__Task objective__.
Filter these entries down to lines holding "index".

__Available data__.

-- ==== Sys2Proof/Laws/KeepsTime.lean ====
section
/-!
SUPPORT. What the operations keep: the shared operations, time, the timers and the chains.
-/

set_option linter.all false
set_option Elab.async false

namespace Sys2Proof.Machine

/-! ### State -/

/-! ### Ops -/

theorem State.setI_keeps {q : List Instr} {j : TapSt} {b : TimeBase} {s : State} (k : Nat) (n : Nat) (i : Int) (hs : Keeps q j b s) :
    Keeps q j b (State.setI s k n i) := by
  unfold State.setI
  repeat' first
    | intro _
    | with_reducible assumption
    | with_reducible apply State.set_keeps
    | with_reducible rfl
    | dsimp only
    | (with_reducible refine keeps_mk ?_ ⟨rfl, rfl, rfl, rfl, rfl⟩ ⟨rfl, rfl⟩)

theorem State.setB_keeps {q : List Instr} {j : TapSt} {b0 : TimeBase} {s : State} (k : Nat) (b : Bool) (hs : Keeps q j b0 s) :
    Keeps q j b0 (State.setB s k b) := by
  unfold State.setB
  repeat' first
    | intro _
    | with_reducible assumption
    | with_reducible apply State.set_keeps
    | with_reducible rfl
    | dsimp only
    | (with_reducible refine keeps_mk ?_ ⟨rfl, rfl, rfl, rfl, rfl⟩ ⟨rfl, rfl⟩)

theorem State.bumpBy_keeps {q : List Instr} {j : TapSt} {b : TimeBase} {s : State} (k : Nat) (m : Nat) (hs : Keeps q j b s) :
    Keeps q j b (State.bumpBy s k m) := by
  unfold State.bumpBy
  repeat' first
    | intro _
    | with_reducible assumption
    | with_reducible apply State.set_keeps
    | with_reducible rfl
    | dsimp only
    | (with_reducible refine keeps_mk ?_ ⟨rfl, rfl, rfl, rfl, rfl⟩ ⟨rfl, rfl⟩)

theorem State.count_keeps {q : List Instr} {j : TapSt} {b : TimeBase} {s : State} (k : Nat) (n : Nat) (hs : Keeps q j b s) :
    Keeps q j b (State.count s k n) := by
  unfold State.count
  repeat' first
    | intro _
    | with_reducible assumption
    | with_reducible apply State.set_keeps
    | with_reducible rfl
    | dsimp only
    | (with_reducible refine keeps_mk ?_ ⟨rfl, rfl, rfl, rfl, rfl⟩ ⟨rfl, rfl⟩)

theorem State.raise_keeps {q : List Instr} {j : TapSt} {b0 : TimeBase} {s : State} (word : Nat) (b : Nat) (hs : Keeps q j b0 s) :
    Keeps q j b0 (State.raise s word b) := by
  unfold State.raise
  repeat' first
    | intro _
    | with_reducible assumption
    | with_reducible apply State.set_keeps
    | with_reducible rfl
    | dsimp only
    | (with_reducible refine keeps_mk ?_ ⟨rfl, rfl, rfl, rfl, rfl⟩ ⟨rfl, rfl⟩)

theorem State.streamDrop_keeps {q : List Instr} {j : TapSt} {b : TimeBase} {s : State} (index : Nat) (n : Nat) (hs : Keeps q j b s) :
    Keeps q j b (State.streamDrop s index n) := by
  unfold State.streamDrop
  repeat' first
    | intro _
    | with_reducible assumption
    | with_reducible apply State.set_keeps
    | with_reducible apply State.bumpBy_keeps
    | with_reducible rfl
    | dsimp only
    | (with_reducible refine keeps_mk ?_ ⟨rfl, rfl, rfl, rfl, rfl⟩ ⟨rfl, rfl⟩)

...

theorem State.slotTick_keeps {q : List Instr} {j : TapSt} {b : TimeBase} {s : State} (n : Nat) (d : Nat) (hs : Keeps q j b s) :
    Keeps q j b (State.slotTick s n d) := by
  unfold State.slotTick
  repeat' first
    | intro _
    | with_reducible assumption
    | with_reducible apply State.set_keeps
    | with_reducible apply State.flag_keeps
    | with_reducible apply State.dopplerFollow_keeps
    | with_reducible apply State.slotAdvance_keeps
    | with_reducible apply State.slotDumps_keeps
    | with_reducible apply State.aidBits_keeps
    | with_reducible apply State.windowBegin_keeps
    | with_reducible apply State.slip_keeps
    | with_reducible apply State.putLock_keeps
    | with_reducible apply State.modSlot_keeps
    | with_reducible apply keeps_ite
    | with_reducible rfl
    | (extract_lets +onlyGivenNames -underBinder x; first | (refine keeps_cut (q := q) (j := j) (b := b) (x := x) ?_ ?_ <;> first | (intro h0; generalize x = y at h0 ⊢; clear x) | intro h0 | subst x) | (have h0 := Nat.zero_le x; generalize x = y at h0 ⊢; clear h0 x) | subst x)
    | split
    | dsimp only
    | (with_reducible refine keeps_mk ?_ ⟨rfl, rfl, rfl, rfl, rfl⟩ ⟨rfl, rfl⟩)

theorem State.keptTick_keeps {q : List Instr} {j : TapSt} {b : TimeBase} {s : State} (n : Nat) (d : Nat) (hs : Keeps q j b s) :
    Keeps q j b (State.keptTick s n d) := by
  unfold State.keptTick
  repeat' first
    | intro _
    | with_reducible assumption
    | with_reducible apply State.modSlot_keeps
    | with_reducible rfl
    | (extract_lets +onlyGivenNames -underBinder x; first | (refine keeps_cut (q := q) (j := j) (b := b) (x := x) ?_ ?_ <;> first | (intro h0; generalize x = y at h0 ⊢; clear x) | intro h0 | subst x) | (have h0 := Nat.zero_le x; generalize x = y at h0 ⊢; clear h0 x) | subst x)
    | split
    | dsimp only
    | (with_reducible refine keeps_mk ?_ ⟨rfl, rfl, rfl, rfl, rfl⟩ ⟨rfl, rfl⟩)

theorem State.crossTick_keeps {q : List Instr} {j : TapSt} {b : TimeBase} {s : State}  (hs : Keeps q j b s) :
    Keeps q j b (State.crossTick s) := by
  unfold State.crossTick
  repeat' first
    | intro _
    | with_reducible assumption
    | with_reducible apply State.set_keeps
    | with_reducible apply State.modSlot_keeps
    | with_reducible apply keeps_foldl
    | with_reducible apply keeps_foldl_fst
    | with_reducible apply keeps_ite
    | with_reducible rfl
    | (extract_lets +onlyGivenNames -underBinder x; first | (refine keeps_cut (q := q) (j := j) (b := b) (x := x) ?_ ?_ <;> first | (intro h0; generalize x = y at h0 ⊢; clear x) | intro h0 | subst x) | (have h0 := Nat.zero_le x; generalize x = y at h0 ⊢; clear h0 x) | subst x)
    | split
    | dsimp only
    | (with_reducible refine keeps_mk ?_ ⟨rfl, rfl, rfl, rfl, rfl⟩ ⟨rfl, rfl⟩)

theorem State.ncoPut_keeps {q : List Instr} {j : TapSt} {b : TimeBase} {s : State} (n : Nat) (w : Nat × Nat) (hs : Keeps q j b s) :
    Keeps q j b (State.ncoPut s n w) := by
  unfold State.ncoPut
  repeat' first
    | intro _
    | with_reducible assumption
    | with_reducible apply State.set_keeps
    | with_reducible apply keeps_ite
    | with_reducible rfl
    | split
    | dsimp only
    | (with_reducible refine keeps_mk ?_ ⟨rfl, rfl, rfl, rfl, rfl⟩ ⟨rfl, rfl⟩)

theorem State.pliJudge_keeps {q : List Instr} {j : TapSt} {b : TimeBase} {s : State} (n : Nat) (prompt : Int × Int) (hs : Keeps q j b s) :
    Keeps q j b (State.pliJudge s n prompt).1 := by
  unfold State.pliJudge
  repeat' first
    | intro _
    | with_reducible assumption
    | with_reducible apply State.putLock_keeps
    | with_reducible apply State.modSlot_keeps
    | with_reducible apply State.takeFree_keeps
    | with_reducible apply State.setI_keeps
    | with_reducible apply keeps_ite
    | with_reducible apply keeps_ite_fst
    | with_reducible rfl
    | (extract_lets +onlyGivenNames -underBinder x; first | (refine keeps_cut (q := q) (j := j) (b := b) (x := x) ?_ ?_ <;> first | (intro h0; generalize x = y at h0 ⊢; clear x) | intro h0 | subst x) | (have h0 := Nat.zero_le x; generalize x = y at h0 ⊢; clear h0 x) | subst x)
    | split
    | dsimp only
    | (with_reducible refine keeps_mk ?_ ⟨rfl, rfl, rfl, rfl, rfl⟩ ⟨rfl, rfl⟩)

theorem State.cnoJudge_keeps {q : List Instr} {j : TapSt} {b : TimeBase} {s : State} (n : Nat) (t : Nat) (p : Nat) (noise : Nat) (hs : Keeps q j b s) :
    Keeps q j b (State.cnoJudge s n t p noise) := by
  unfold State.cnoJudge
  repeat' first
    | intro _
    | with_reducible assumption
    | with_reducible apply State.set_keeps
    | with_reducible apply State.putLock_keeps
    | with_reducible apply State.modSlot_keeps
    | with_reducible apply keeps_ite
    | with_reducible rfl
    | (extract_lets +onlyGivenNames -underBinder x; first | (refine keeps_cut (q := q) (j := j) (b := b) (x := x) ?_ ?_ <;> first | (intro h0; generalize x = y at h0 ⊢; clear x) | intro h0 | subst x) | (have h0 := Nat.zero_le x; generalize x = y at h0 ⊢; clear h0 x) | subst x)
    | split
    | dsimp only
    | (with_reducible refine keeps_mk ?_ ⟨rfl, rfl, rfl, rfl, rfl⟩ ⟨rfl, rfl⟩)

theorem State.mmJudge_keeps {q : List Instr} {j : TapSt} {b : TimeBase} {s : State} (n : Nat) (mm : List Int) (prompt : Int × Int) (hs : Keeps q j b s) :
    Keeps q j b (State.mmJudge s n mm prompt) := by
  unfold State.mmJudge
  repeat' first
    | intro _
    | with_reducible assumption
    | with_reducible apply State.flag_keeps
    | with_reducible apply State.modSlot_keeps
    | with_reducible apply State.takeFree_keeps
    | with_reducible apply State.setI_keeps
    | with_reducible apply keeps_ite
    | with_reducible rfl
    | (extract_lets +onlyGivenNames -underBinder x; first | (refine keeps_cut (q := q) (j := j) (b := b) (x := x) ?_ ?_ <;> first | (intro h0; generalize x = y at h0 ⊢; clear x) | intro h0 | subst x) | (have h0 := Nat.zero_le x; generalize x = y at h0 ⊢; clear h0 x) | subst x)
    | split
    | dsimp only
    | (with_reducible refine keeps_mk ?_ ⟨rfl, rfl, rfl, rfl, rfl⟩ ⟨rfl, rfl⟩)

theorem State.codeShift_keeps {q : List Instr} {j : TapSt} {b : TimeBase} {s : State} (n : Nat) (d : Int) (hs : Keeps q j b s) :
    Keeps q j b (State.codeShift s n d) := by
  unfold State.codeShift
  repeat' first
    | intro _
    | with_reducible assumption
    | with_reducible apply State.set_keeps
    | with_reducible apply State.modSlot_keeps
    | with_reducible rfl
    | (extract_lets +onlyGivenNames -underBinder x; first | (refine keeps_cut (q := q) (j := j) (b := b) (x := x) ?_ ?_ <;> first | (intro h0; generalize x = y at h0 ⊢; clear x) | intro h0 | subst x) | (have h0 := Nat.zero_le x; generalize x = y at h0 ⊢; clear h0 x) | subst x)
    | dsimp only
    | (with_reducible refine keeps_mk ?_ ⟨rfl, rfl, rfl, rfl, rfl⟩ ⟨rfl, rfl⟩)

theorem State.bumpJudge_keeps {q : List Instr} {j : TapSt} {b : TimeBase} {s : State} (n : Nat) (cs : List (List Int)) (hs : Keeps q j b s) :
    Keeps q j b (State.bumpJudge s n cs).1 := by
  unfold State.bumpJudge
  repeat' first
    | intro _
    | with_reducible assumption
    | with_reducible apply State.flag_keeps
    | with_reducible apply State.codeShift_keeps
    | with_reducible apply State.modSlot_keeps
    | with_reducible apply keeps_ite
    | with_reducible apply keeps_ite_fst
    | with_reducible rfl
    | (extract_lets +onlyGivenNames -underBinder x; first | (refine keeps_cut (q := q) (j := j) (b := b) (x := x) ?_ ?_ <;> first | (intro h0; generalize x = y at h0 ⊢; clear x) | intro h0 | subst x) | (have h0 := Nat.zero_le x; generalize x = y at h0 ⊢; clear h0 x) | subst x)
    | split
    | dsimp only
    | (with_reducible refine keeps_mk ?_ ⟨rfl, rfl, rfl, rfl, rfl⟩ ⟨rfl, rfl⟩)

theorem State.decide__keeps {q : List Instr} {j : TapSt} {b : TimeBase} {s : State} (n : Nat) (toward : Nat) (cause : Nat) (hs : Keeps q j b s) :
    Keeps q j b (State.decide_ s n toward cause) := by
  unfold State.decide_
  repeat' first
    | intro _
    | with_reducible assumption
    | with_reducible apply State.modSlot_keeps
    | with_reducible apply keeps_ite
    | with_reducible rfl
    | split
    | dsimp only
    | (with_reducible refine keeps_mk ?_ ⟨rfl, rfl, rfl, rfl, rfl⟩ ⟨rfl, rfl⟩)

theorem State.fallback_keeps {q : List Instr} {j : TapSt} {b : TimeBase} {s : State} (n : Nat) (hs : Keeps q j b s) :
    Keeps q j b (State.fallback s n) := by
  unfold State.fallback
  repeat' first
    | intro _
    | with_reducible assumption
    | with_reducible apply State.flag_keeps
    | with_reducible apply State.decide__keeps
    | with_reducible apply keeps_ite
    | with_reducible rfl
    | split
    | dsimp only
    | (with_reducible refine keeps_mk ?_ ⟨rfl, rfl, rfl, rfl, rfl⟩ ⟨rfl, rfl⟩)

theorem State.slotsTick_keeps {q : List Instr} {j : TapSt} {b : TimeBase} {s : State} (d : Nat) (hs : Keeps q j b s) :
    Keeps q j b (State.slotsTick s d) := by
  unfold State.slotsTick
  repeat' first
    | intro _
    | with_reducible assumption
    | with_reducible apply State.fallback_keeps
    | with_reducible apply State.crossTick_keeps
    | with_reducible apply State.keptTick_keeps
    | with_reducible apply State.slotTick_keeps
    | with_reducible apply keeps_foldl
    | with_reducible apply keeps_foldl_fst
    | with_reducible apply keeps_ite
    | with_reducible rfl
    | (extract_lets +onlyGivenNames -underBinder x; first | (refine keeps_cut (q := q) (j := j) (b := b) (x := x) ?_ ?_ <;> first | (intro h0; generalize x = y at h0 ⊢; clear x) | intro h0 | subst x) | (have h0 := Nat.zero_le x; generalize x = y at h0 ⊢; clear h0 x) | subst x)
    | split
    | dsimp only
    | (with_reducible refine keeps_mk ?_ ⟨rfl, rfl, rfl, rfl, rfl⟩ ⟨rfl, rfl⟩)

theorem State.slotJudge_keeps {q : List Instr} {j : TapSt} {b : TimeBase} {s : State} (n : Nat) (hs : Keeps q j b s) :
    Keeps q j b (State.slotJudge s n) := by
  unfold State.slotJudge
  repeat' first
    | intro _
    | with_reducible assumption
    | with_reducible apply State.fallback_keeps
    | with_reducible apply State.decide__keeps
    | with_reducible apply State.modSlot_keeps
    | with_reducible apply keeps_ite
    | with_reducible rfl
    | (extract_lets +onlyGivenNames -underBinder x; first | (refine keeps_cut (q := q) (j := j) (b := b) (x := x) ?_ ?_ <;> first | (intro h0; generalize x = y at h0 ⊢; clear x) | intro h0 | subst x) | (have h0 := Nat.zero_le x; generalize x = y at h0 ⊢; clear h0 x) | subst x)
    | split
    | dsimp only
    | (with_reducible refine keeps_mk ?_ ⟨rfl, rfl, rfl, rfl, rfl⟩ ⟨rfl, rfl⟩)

__Exercise response__.
theorem State.streamDrop_keeps {q : List Instr} {j : TapSt} {b : TimeBase} {s : State} (index : Nat) (n : Nat) (hs : Keeps q j b s) :
    Keeps q j b (State.streamDrop s index n) := by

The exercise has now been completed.